Identification and functional characterization of grass carp TRPV1 in facilitating GCRV infection

The transient receptor potential vanilloid (TRPV) channels constitute a distinct category of sensory signal mediators, responsible for transmitting signals from both internal and external environmental stimulus. The outbreaks of aquatic viral diseases, such as grass carp haemorrhagic disease (GCHD) caused by grass carp reovirus (GCRV) infection, are typically seasonal and temperature-dependent, while the molecular mechanism underlying this temperature dependence remains largely unknown. In this study, we investigated and characterized the roles of CiTRPVs from grass carp (Ctenopharyngodon idellus) in response to GCRV infection. CiTRPVs were ubiquitously expressed across all examined tissues and exhibit significant upregulation in expression levels following stimulation with GCRV or pathogen-associated molecular patterns (PAMPs).

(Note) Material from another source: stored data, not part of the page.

-- ==== Sys2Proof/Certificates/Slice0/Obligations.lean ====
section
/-! DEFINITION. The statements for the provers: what the numbered rules of spec/ say that each command does, in terms of exec and
step. Auxiliary predicates stand in the namespace Sys2Proof.Claims before the statements that use them. -/

open Sys2Proof Sys2Proof.Machine

/-! ## The machine as a whole -/

/-- A step takes the command at the front of the queue and runs it with the queue's rest. -/
def Obligations.StepRunsTheFrontCommand : Prop :=
  ∀ (c : Instr) (rest : List Instr) (s : State), s.pending = c :: rest → step s = exec c { s with pending := rest }

/-- Device time in units of 2^-32 ns. -/
def Sys2Proof.Claims.timeUnits (t : TimeState) : Nat := t.secs.toNat * secondNs32 + t.ns32

/-- With no command waiting, a step is one tick of the reference (the model's choice, log 1): TICK_COUNT and device time advance while
the fabric clock runs; memory, Pods and every register but TICK_COUNT and CLK_KEEPER_BEAT stay. Where the tick that begins is a check point,
what holds a stake is judged on the state before any command of that tick. -/
def Obligations.EmptyQueuePassesOneTick : Prop :=
  ∀ s : State, s.Inv → s.pending = [] → s.doe.request = none → fabricRuns s = true → s.time.ns32 < secondNs32 →
    ∃ t, step s = .next t ∧ tick t = (tick s + 1) % 2 ^ 64
      ∧ Sys2Proof.Claims.timeUnits t.time = (Sys2Proof.Claims.timeUnits s.time + s.time.incr.toNat) % (2 ^ 48 * secondNs32)
      ∧ MemSame s t ∧ t.pods = s.pods ∧ t.ports = s.ports ∧ RegsBut [rTick, rTick + 4, rClkBeat] s t
      ∧ t.stake = { s.stake with judged := t.stake.judged } ∧ (checkDue t = true → ∃ k, t.stake.judged = some (holdCauses t, k))
      ∧ (checkDue t = false → t.stake.judged = s.stake.judged)

/-- The state right after reset holds the invariant. -/
def Obligations.ResetHoldsTheInvariant : Prop := State.reset.Inv

/-- Every step keeps the canonical forms of memory and registers, in every state. -/
def Obligations.EveryStepKeepsTheInvariant : Prop := ∀ s t : State, s.Inv → step s = .next t → t.Inv

/-- Every command ends in a next state. None touches the queue of commands or the fuses, none takes back what the device has sent, and
free values are only ever drawn. -/
def Obligations.EveryCommandCompletes : Prop :=
  ∀ (c : Instr) (s : State), ∃ t, exec c s = .next t ∧ t.pending = s.pending ∧ t.fuses = s.fuses ∧ s.out <+: t.out ∧ s.fresh ≤ t.fresh

/-- What the machine holds right after reset: memory reads zero, every Pod is idle with zero registers, every port is OFF and every
stream DISABLED; TICK_COUNT, stake and weave state are zero; and the registers whose reset value is not zero.
For what the spec leaves open it follows the model's choices of log 4, 5 and 6. -/
def Obligations.ResetValuesOfTheDevice : Prop :=
  (∀ a, memByte State.reset a = 0) ∧ tick State.reset = 0 ∧ stakeNo State.reset = 0 ∧ reg State.reset rWeaveState = 0
    ∧ (∀ p : PodId, podRunning State.reset p = false ∧ hasCode State.reset p = false
        ∧ (∀ i, sReg (pod State.reset p) i = 0) ∧ (∀ i, vReg (pod State.reset p) i = 0) ∧ mReg (pod State.reset p) 0 = BitVec.allOnes 512)
    ∧ (∀ p : PortId, lstate State.reset p = 0) ∧ (∀ i : StreamId, strmState State.reset i = 0)
    ∧ reg State.reset rClkStatus = 0xDFF0FFFF ∧ reg State.reset rClkKeeper = 0x80000000 ∧ reg State.reset rClkNoc = 0x4B0
    ∧ reg State.reset rClkGate = 0x7F ∧ reg State.reset rPstepReq = 0x707 ∧ reg State.reset rDroop = 0x3C1E
    ∧ reg State.reset rPwrCap = 0x4B0 ∧ reg State.reset rPwrPrio = 0x24 ∧ reg State.reset rPwrStatus = 0x888
    ∧ reg State.reset rTimIncr = 0x80000000 ∧ reg State.reset rHoldCtrl = 0x1000 ∧ reg State.reset rSplice = 0xFFFF0000
    ∧ reg State.reset rLinkCfg = 0x20000FA0 ∧ reg State.reset rPortMapLo = 0x76543210 ∧ reg State.reset rPortMapHi = 0xFEDCBA98
    ∧ reg State.reset rRootCtrl = 0x12000

/-! ## Resets -/

/-- The device after a power-on or cold boot has begun: memory zero, no weave, every Pod and port as at reset, TICK_COUNT 0 and
unaligned, the straps in DEV_PLACE with their parity (an odd number of ones is good), the cause in CFG_STATUS.BOOT_CAUSE, KEEPER INIT,
and the rate ceiling at 1/8 while THERMTRIP_N is low. -/
def Sys2Proof.Claims.Booted (straps : BitVec 16) (cause : Nat) (s t : State) : Prop :=
  (∀ a, memByte t a = 0) ∧ t.active = none ∧ t.loaded = none ∧ t.pods = State.reset.pods ∧ t.ports = State.reset.ports
    ∧ tick t = 0 ∧ aligned t = false ∧ field t rCfgStatus 20 4 = cause ∧ func t fKeeper = 1
    ∧ reg t rPlace = BitVec.ofNat 32 ((if onesIn straps % 2 = 1 then 2 ^ 31 else 0) + straps.toNat)
    ∧ t.time.secs = 0 ∧ t.time.ns32 = 0 ∧ t.fuses = s.fuses ∧ t.pending = s.pending
    ∧ t.power.ceiling = (if s.misc.thermtripLow then 1 else 8) ∧ t.misc.d3hot = false

/-- Registers that a boot itself writes among those a cold reset keeps. -/
def Sys2Proof.Claims.bootErrs : List Nat := [rErrBoot, rErrPlace] ++ capRegs 11 ++ capRegs 17

/-- POWER_ON_RESET boots with cause 0; while SYS_RST_N is low it leaves the device in reset with nothing started. RAIL_TRIP asserts power-on
reset, in which memory is zero, every error register reads zero and KEEPER is OFF.
For what the spec leaves open it follows the model's choices of log 21 and 66. -/
def Obligations.PowerOnResetBoots : Prop :=
  (∀ (straps : BitVec 16) (s : State), s.misc.sysRstLow = false → ∃ t, exec (.powerOnReset straps) s = .next t
      ∧ Sys2Proof.Claims.Booted straps 0 s t ∧ t.misc.porAsserted = false)
    ∧ (∀ (straps : BitVec 16) (s : State), s.misc.sysRstLow = true → ∃ t, exec (.powerOnReset straps) s = .next t
        ∧ (∀ a, memByte t a = 0) ∧ func t fKeeper = 0 ∧ t.misc.porAsserted = false ∧ t.misc.sysRstLow = true)
    ∧ ∀ (rail : Rail) (s : State), ∃ t, exec (.railTrip rail) s = .next t ∧ (∀ a, memByte t a = 0) ∧ t.active = none
        ∧ t.pods = State.reset.pods ∧ t.ports = State.reset.ports ∧ (∀ o, isSticky o = true → reg t o = 0)
        ∧ func t fKeeper = 0 ∧ t.misc.porAsserted = true ∧ t.flash = s.flash ∧ t.fuses = s.fuses ∧ t.pending = s.pending
        ∧ t.misc.thermtripLow = (s.misc.thermtripLow && decide (rail ≠ .vdd1v8))

/-- SYS_RST_N low for 1 µs or longer, and a write of CFG_RESET.COLD with the key 0xC01D, boot with causes 1 and 2 and keep the W1CS
registers but for the errors of the boot itself; a wrong key changes nothing; a pulse under 500 ns does nothing, and one between may
reset or not. Under power-on reset the rise of SYS_RST_N boots nothing, and a device in reset takes no write of CFG_RESET.
For what the spec leaves open it follows the model's choices of log 21, 25 and 66. -/
def Obligations.ColdResetsBoot : Prop :=
  (∀ (n : Nat) (straps : BitVec 16) (s : State), s.Inv → s.misc.porAsserted = false → 1000 ≤ n ∨ s.misc.sysRstLow = true → ∃ t, exec (.sysRstN n straps) s = .next t
      ∧ Sys2Proof.Claims.Booted straps 1 s t ∧ ∀ o, isSticky o = true → o ∉ Sys2Proof.Claims.bootErrs → reg t o = reg s o)
    ∧ (∀ (n : Nat) (straps : BitVec 16) (s : State), s.misc.porAsserted = true → 1000 ≤ n →
        exec (.sysRstN n straps) s = .next { s with misc := { s.misc with sysRstLow := false } })
    ∧ (∀ (n : Nat) (straps : BitVec 16) (s : State), s.misc.sysRstLow = false → n < 500 → exec (.sysRstN n straps) s = .next s)
    ∧ (∀ (n : Nat) (straps : BitVec 16) (s : State), s.Inv → inReset s = false → 500 ≤ n → n < 1000 → ∃ t, exec (.sysRstN n straps) s = .next t
        ∧ (t = { s with fresh := s.fresh + 1 } ∨ Sys2Proof.Claims.Booted straps 1 s t))
    ∧ (∀ (v : Word) (straps : BitVec 16) (s : State), s.Inv → inReset s = false → getF v 16 16 = 0xC01D → ∃ t, exec (.cfgResetCold v straps) s = .next t
        ∧ Sys2Proof.Claims.Booted straps 2 s t ∧ ∀ o, isSticky o = true → o ∉ Sys2Proof.Claims.bootErrs → reg t o = reg s o)
    ∧ ∀ (v : Word) (straps : BitVec 16) (s : State), getF v 16 16 ≠ 0xC01D ∨ inReset s = true → exec (.cfgResetCold v straps) s = .next s

/-- CFG_RESET.WARM with the key: memory is zero, weave, Pods and ports are as at reset, BOOT_CAUSE is 3 and KEEPER INIT; the straps,
the manifest and its digest, the locked settings, DBG_STATUS.USED, the power state of the PCIe function and every W1CS register are kept;
device time goes on and SYNCED clears; the rate ceiling is 1/8 while THERMTRIP_N is low; a ROOT or POD function that has failed stays FAILED.
A wrong key, or a device in reset, changes nothing.
For what the spec leaves open it follows the model's choices of log 22. -/
def Obligations.WarmResetKeepsWhatItMust : Prop :=
  (∀ (v : Word) (s : State), s.Inv → inReset s = false → getF v 16 16 = 0xC01D → getB v 0 = false → ∃ t, exec (.cfgResetWarm v) s = .next t
      ∧ (∀ a, memByte t a = 0) ∧ t.active = none ∧ t.loaded = none ∧ t.pods = State.reset.pods ∧ t.ports = State.reset.ports
      ∧ tick t = 0 ∧ aligned t = false ∧ field t rCfgStatus 20 4 = 3 ∧ func t fKeeper = 1
      ∧ reg t rPlace = reg s rPlace ∧ reg t rManifest = reg s rManifest ∧ manifestDigest t = manifestDigest s ∧ t.manifest = s.manifest
      ∧ (∀ o, isSticky o = true ∨ isLockable o = true → reg t o = reg s o)
      ∧ (limited s = false → (∀ p : PodId, func t (fPod p.val) = if func s (fPod p.val) = 3 then 3 else 1)
          ∧ ∀ k : StackId, func t (fRoot k.val) = if func s (fRoot k.val) = 3 then 3 else 1)
      ∧ t.time.secs = s.time.secs ∧ t.time.ns32 = s.time.ns32 ∧ flag t rTimCtrl 2 = false ∧ t.flash = s.flash ∧ t.fuses = s.fuses
      ∧ flag t rDbgStatus 29 = flag s rDbgStatus 29 ∧ t.misc.d3hot = s.misc.d3hot
      ∧ t.power.ceiling = (if s.misc.thermtripLow then 1 else 8))
    ∧ ∀ (v : Word) (s : State), getF v 16 16 ≠ 0xC01D ∨ inReset s = true → exec (.cfgResetWarm v) s = .next s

Temperature-gradient infection and temperature-stress infection experiments discovered that GCRV induces the expression of CiTRPV1 in a temperature-dependent manner, with the permissive temperature 28 °C promoting both the expression of CiTRPV1 and the proliferation of GCRV. Further immunofluorescence analysis revealed that CiTRPV1 exhibits a widespread cellular distribution, while viral infection enhances its oligomerization and co-localization with mitochondria (Mit) and endoplasmic reticulum (ER). Additionally, the overexpression of CiTRPV1, knockdown using small interfering RNA (siRNA), and pharmacological inhibition/activation approaches demonstrated that CiTRPV1 facilitated GCRV replication. Lastly, CiTRPV1 promoted GCRV infection by inducing heat shock proteins (HSP70 and HSP90), inflammatory factors (interleukin 6, IL6), and membrane receptors (integrin). This study elucidated the immune evasion mechanism whereby aquatic viruses exploit sensory TRP channels to enhance viral infection, offering potential targeted prevention and treatment strategies for GCHD through the use of CiTRPV1 inhibitors, while highlighting the crucial role of environmental factors in the development of aquatic viral diseases.